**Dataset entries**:
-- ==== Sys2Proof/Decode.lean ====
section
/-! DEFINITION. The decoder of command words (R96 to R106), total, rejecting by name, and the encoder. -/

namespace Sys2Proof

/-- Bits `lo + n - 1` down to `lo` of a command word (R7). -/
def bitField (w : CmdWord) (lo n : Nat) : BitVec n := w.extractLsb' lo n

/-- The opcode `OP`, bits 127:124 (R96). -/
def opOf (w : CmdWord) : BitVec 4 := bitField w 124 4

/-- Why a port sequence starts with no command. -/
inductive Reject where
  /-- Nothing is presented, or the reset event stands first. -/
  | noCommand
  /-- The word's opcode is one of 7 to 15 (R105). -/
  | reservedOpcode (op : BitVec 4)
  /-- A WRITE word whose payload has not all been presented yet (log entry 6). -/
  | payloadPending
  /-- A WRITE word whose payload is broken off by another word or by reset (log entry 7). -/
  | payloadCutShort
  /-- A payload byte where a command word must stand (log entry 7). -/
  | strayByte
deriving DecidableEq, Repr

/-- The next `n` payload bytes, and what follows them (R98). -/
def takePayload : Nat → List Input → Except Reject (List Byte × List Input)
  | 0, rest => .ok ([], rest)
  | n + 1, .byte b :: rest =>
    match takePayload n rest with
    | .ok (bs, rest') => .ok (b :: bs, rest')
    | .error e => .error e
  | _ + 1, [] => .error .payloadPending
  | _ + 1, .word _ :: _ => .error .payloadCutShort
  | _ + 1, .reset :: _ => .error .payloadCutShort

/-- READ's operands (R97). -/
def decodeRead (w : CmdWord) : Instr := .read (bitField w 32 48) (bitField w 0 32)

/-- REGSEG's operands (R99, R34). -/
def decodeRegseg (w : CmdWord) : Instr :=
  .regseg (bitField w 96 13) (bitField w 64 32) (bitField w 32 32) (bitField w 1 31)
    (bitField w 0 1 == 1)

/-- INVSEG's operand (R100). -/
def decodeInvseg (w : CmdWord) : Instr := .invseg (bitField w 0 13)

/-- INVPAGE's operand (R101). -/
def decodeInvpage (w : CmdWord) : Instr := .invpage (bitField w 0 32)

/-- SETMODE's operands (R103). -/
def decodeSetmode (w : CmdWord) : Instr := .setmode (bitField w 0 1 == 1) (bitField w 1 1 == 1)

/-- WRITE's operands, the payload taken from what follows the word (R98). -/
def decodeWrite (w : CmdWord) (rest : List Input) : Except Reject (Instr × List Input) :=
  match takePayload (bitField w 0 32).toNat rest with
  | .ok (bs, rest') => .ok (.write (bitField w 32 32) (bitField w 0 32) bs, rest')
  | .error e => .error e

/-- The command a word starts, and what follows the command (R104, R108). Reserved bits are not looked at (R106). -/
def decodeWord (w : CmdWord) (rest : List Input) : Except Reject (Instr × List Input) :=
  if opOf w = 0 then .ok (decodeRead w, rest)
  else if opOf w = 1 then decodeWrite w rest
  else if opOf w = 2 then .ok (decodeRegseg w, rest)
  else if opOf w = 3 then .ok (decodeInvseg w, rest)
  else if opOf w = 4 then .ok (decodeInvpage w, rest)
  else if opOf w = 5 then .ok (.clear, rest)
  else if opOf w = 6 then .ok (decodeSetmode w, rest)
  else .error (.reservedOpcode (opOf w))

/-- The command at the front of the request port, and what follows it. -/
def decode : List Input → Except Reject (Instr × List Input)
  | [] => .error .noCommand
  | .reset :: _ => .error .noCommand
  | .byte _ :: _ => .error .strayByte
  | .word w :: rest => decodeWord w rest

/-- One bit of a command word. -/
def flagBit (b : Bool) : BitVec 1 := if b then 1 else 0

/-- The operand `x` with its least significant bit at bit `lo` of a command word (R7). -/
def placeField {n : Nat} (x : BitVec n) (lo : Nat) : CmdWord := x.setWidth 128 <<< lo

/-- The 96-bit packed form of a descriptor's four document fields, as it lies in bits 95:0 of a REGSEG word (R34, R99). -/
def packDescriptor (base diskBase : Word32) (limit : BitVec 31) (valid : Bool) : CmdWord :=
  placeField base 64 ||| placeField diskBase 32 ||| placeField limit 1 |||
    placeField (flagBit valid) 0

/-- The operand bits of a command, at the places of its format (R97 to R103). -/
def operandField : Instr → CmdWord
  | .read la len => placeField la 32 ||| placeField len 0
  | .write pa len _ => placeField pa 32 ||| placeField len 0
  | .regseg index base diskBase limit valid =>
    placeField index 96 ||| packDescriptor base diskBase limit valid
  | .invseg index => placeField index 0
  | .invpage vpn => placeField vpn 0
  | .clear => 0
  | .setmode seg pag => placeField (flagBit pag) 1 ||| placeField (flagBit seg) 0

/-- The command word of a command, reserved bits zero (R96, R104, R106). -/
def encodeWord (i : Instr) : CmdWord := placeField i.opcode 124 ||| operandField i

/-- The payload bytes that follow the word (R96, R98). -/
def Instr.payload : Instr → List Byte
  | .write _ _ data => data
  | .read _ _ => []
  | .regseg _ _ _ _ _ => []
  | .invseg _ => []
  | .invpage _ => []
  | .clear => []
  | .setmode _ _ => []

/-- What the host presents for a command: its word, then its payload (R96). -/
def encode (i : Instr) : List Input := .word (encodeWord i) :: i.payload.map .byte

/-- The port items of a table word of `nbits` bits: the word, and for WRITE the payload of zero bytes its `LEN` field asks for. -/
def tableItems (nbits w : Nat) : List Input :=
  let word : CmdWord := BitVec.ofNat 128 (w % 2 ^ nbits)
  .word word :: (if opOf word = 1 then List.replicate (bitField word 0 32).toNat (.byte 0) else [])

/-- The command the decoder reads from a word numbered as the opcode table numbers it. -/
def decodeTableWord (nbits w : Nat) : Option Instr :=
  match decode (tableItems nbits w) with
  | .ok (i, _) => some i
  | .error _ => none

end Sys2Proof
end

* * *

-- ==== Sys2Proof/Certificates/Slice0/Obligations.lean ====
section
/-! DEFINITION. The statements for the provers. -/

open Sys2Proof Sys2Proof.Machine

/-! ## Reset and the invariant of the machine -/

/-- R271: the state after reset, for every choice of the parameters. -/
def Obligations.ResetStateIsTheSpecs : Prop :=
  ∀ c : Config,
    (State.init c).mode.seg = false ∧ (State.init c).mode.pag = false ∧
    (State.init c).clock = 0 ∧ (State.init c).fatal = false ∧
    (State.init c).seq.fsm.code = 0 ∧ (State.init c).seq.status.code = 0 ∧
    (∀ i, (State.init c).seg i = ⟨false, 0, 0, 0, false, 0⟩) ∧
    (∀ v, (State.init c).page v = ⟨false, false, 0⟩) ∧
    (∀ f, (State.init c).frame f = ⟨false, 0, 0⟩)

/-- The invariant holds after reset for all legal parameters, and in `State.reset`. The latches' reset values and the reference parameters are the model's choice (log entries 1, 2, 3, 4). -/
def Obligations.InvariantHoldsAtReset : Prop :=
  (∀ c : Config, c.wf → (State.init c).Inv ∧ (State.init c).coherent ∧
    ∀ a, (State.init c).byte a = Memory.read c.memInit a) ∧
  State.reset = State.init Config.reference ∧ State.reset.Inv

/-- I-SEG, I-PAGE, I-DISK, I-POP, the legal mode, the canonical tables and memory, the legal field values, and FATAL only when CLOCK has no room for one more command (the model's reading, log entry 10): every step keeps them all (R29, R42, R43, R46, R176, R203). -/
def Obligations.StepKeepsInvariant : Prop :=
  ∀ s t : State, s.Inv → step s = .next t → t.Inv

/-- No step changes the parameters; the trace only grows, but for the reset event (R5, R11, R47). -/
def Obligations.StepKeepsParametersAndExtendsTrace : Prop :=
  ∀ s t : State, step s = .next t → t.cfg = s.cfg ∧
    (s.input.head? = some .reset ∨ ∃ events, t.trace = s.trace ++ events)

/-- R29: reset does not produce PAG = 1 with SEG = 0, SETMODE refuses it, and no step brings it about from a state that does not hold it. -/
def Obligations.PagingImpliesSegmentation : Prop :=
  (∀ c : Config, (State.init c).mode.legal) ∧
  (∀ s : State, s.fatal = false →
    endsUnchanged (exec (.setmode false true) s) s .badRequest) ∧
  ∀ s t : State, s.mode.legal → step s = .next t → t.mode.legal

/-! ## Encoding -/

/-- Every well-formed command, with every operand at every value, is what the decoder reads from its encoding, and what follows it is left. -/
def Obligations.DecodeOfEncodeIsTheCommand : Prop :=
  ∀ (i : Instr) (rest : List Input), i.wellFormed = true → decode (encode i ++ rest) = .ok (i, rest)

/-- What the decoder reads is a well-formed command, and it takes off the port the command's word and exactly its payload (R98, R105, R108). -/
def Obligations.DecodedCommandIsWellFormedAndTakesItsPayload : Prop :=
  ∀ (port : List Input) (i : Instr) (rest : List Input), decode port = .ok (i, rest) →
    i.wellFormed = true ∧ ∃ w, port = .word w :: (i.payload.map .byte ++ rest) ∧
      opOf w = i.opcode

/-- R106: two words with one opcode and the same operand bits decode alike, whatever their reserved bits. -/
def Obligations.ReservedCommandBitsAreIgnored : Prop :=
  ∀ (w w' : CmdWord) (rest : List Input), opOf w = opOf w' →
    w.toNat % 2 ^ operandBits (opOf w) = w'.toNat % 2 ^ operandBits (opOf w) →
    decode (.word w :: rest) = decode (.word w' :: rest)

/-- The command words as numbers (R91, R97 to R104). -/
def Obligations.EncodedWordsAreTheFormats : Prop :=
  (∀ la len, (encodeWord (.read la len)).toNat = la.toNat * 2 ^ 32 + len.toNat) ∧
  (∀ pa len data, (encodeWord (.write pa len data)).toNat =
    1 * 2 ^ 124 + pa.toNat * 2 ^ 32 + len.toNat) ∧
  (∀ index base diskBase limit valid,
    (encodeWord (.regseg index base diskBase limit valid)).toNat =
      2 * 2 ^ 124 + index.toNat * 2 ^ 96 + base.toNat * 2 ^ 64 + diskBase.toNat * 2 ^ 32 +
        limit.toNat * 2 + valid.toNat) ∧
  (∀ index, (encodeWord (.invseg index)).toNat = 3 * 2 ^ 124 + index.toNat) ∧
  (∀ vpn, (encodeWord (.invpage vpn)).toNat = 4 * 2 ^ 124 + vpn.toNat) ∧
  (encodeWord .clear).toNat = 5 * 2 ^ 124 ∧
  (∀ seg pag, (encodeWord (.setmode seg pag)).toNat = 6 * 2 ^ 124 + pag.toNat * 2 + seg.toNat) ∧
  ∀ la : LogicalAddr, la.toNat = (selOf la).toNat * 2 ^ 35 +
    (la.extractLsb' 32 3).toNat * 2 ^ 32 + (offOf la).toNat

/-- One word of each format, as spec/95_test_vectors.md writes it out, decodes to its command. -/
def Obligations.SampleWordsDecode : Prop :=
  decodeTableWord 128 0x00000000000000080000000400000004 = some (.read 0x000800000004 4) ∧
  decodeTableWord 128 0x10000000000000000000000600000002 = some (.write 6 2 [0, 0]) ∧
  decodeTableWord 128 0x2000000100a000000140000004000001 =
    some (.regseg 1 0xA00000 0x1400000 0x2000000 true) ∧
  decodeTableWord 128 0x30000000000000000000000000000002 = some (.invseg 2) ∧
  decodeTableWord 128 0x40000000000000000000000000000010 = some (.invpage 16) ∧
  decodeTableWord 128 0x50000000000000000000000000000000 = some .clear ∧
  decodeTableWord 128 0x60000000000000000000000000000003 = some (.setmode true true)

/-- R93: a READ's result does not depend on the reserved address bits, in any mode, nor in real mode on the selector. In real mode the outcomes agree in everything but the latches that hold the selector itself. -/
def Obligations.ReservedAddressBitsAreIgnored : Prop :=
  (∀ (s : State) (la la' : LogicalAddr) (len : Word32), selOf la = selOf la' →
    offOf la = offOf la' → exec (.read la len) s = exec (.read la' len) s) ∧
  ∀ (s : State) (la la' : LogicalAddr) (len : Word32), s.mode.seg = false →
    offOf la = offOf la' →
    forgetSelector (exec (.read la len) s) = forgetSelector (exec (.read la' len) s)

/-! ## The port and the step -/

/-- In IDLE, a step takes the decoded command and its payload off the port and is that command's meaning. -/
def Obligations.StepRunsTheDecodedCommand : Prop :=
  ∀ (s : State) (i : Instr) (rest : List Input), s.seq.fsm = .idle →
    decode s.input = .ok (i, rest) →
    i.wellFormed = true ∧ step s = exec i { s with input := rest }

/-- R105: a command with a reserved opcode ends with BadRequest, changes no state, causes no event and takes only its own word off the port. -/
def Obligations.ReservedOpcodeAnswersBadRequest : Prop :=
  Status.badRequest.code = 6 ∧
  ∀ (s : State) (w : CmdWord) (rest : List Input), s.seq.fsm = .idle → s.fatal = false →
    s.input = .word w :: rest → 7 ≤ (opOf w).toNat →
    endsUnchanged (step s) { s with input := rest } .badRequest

**TASK DESCRIPTION**: An exact copy of the lines above, from the one containing "[] => .error .noCommand" down to the one containing "def packDescriptor (base" and including both, is the whole answer; retype it and nothing else.

**REPLY**:
  | [] => .error .noCommand
  | .reset :: _ => .error .noCommand
  | .byte _ :: _ => .error .strayByte
  | .word w :: rest => decodeWord w rest

/-- One bit of a command word. -/
def flagBit (b : Bool) : BitVec 1 := if b then 1 else 0

/-- The operand `x` with its least significant bit at bit `lo` of a command word (R7). -/
def placeField {n : Nat} (x : BitVec n) (lo : Nat) : CmdWord := x.setWidth 128 <<< lo

/-- The 96-bit packed form of a descriptor's four document fields, as it lies in bits 95:0 of a REGSEG word (R34, R99). -/
def packDescriptor (base diskBase : Word32) (limit : BitVec 31) (valid : Bool) : CmdWord :=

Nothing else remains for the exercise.